First, Campeau’s Allied Stores Corp. sold two valuable properties, Brooks Brothers and AnnTaylor clothing chains. Then it transferred $693 million--all the proceeds from the two sales, plus a bit more--up the corporate ladder to Campeau holding companies.

At the same time, Campeau acquired Federated Department Stores Inc., the owner of Bloomingdale’s and other store chains, employing a $500-million loan from the Bank of Montreal and the French-based Bank Paribas. Most of the $693 million from the Brooks Brothers and AnnTaylor deals was used to repay that loan. Allied Stores became the controlling shareholder of Federated.

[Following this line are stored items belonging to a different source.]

/-- Write w bits from the first bit of a logical slot. -/
def State.setTileElem (s : State) (o : Op) (first bit w val : Nat) : State :=
  let put (s : State) (bit w val : Nat) : State :=
    match s.tileOf o (first + bit / 32768) with
    | none => s
    | some p => s.modLoom o.loom fun x => x.setTileBits p (bit % 32768) w val
  if bit % 32768 + w ≤ 32768 then put s bit w val
  else
    let lo := 32768 - bit % 32768
    put (put s bit lo (val % 2 ^ lo)) (bit + lo) (w - lo) (val / 2 ^ lo)

/-- An operand element with its scale (R82, R292): its value, and whether a signalling NaN or a bad scale sets NV. -/
def State.operand (s : State) (o : Op) (first bit : Nat) (f : Fmt) (scale : Option (DWord × Fmt)) : Except Got (Num × Bool) := do
  let n ← s.tileElem o first bit f.width
  match scale with
  | none => return (f.decode n, (f.decode n).readFlags != 0)
  | some (base, sf) =>
    match s.readBits (s.opView o) false false base (bit / f.width / 2 ^ f.sblk * sf.width) sf.width with
    | .val m =>
      let r := scaledNum f n sf m
      return (r.1, r.2 != 0)
    | g => .error g

/-! ## mma (R293 to R295) -/

/-- An operand's scale, where its slot is scaled. -/
def scaleOf (f : Fmt) (base : DWord) (sf : Fmt) : Option (DWord × Fmt) := if f.sblk = 0 then none else some (base, sf)

/-- The checks of R293 in order. -/
def State.mmaCheck (s : State) (o : Op) : Option Cause :=
  let p := o.mmaPlan
  let fault (c : Nat) : Option Cause := some { cause := c, lane := some o.lane }
  match s.opRange o with
  | none => fault 0x13
  | some (_, r) =>
    if p.m > 64 || p.n > r.cols || (p.sparse && (p.tra || p.k % (if p.pat then 8 else 4) != 0)) then fault 0x10
    else if (if p.dyadic then !p.fa.isDyadic || p.fb.isDyadic else p.fa.isDyadic || p.fb.isDyadic)
        || (p.fa.sblk != 0 && badScale p.fsa) || (p.fb.sblk != 0 && badScale p.fsb) then fault 0x07
    else if p.regions.any Region.beyond then fault 0x10
    else if (p.regions.flatMap Region.slots).any fun n => (s.tileOf o n).isNone then fault 0x12
    else none

/-- Bit offset of A's element (i, κ) (R292). -/
def MmaPlan.aBit (p : MmaPlan) (i κ : Nat) : Nat := (if p.tra then κ * p.m + i else i * p.k + κ) * p.fa.width
/-- Bit offset of B's element (κ, j). -/
def MmaPlan.bBit (p : MmaPlan) (κ j : Nat) : Nat := (if p.trb then j * p.k + κ else κ * p.n + j) * p.fb.width

/-- The A elements of row i in k-group g: their dense depths and values, and whether a reserved code was met (R295). -/
def State.aRow (s : State) (o : Op) (p : MmaPlan) (g i : Nat) : Except Got (List (Nat × Num × Bool) × Bool) :=
  let sc := scaleOf p.fa p.sa p.fsa
  if p.sparse then
    ((List.range 8).map (· + 8 * g) |>.filter (· < p.k / 2)).foldlM (fun acc st => do
      let e ← s.tileElem o p.mslot ((i * (p.k / 2) + st) * 4) 4
      let v ← s.operand o p.aslot ((i * (p.k / 2) + st) * p.fa.width) p.fa sc
      if e > (if p.pat then 7 else 3) then return (acc.1, true)
      else return (acc.1 ++ [((if p.pat then 8 * (st / 4) else 4 * (st / 2)) + e, v.1, v.2)], acc.2)) ([], false)
  else
    ((List.range 16).map (· + 16 * g) |>.filter (· < p.k)).foldlM (fun acc κ => do
      let v ← s.operand o p.aslot (p.aBit i κ) p.fa sc
      return (acc.1 ++ [(κ, v.1, v.2)], false)) ([], false)

/-- The B elements of k-group g in column j, by depth. -/
def State.bCol (s : State) (o : Op) (p : MmaPlan) (g j : Nat) : Except Got (List (Nat × Num × Bool)) :=
  ((List.range 16).map (· + 16 * g) |>.filter (· < p.k)).mapM fun κ => do
    let v ← s.operand o p.bslot (p.bBit κ j) p.fb (scaleOf p.fb p.sb p.fsb)
    return (κ, v.1, v.2)

/-- The products of a cell, and whether a product 0 · ∞ or a signalling NaN is among them (R90). -/
def cellProducts (as bs : List (Nat × Num × Bool)) : List Num × Bool :=
  as.foldl (fun acc a =>
    match bs.find? fun b => b.1 == a.1 with
    | none => acc
    | some b =>
      let m := mulNum a.2.1 b.2.1
      (acc.1 ++ [m.1], acc.2 || m.2 != 0 || a.2.2 || b.2.2)) ([], false)

/-- A unit's results: cells, flags, records by element index. -/
structure UnitCells where
  cells : List (Nat × Nat × Nat) := []
  flags : BitVec 6 := 0
  recs : List (Nat × Nat) := []

/-- Add one rounded cell. -/
def UnitCells.add (u : UnitCells) (row col idx : Nat) (r : Rounded) : UnitCells :=
  { cells := u.cells ++ [(row, col, r.bits)], flags := u.flags ||| r.flags,
    recs := match r.record with | none => u.recs | some c => u.recs ++ [(idx, c)] }

/-- One k-group (R294): every read before any write. -/
def State.mmaGroup (s : State) (o : Op) (p : MmaPlan) (r : Own) (g : Nat) : Except Got (UnitCells × Bool) := do
  let rows ← (List.range p.m).mapM (s.aRow o p g)
  let cols ← (List.range p.n).mapM (s.bCol o p g)
  if !s.mem.marks.isEmpty && ((List.range p.m).any fun i => (List.range p.n).any fun j => s.cellError o.loom r i j) then
    .error (.fault tileError 0 0)
  else
    let u := (rows.zipIdx).foldl (fun (u : UnitCells) a =>
      (cols.zipIdx).foldl (fun u b =>
        let ps := cellProducts a.1.1 b.1
        u.add a.2 b.2 (a.2 * p.n + b.2)
          (groupRound r.fmt (r.fmt.decode ((s.loom o.loom).cell r a.2 b.2)) ps.1 ps.2)) u) {}
    return (u, rows.any (·.2))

But it became clear almost immediately that Federated was too big for Campeau to swallow. The money drained from Allied to finance the Federated acquisition had left Allied mortally wounded.

Some Allied stores could no longer afford to stock shirts and other items for the 1989 Christmas shopping season. And Allied no longer had the money to pay interest owed to a large group of investors holding bonds that matured in 1997.

It was these Allied bondholders who took the offensive, charging they were defrauded by Campeau’s decision to use the $693 million in Allied money to finance a Federated deal that they said was doomed to fail. “This is a classic case of robbing Peter to pay Paul,” said Jonathan M. Jacobson, an attorney with Coudert Brothers in New York who represents the bondholders.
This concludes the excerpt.